EXCERPTED DATA
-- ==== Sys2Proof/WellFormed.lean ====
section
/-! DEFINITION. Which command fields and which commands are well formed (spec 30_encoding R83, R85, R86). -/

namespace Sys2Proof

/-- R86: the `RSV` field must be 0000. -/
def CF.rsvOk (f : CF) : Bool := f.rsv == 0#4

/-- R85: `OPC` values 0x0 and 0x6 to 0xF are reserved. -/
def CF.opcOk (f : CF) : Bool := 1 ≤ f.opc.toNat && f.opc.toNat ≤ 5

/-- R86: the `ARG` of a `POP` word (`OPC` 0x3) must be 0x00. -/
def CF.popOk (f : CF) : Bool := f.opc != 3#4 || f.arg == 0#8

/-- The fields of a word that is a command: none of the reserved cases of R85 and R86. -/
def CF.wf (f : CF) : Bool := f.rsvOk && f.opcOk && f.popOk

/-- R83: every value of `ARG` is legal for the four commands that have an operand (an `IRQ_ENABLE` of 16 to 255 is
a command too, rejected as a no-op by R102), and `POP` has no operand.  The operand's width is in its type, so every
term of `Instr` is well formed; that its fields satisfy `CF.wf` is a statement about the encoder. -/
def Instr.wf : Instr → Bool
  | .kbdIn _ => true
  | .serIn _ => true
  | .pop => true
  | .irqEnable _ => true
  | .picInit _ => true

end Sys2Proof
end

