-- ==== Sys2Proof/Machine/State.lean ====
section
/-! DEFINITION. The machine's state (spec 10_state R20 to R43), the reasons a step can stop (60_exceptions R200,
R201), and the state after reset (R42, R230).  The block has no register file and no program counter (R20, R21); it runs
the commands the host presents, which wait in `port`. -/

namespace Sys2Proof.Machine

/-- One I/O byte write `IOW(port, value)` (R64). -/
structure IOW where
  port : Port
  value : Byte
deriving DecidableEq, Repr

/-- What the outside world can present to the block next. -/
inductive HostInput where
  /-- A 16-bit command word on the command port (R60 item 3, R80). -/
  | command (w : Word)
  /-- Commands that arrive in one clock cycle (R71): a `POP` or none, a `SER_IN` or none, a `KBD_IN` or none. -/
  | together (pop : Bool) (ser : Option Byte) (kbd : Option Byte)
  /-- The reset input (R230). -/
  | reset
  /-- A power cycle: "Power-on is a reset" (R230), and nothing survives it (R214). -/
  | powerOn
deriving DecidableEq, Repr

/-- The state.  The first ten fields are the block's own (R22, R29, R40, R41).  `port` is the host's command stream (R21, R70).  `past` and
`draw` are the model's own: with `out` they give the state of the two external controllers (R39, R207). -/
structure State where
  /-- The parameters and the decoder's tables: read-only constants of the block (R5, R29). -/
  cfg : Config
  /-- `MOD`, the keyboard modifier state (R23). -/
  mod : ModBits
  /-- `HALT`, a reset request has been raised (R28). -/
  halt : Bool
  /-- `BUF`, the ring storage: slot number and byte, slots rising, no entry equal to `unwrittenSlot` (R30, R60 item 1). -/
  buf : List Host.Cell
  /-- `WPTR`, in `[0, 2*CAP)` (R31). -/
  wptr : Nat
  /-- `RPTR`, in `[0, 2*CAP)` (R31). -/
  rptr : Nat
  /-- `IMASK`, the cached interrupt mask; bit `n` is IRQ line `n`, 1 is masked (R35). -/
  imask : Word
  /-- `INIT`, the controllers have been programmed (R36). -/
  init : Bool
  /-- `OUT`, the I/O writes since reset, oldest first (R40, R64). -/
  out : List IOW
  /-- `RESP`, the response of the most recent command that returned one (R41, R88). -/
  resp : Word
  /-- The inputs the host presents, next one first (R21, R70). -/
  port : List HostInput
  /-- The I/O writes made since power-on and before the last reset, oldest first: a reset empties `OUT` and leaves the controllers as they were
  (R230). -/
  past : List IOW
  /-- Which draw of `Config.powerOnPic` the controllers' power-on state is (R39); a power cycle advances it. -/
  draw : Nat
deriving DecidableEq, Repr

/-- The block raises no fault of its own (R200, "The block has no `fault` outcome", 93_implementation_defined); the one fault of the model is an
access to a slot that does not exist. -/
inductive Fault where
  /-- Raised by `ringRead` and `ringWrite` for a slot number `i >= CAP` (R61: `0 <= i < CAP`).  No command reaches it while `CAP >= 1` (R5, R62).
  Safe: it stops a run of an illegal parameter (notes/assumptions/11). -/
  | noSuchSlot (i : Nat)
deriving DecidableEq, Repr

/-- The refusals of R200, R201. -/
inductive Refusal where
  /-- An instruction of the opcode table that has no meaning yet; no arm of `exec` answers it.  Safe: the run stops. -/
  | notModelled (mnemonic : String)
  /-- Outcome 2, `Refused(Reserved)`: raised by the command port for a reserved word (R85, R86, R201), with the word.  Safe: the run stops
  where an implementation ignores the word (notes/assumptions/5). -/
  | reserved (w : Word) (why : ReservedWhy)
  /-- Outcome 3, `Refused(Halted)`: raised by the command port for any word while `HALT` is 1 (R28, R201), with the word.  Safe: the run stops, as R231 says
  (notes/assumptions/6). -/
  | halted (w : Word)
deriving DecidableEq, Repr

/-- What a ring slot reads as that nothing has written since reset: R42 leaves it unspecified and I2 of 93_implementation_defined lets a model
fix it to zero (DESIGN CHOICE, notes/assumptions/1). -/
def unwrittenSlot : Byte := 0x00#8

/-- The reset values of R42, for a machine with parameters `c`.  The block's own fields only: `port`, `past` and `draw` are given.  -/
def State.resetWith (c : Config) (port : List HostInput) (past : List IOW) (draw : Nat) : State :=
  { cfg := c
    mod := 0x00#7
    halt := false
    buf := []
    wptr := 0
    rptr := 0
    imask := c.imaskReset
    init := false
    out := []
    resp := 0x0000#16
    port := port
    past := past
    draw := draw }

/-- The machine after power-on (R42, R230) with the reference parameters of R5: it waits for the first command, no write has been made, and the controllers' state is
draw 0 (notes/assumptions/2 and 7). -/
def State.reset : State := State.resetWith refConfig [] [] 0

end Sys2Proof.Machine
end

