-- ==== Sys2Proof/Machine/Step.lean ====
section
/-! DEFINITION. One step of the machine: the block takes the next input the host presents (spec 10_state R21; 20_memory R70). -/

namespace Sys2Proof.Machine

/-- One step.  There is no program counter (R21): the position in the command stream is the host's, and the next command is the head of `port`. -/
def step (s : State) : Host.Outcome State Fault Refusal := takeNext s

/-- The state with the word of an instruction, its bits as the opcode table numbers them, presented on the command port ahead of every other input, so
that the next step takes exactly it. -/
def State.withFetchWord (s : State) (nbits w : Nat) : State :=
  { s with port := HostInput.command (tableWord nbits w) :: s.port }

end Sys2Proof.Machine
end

TASK DESCRIPTION
All lines from the one that holds "def step (s" through the end of the material, both ends included, should be restated exactly.

RESULT FOR THIS EXERCISE
def step (s : State) : Host.Outcome State Fault Refusal := takeNext s

/-- The state with the word of an instruction, its bits as the opcode table numbers them, presented on the command port ahead of every other input, so
that the next step takes exactly it. -/
def State.withFetchWord (s : State) (nbits w : Nat) : State :=
  { s with port := HostInput.command (tableWord nbits w) :: s.port }

end Sys2Proof.Machine
end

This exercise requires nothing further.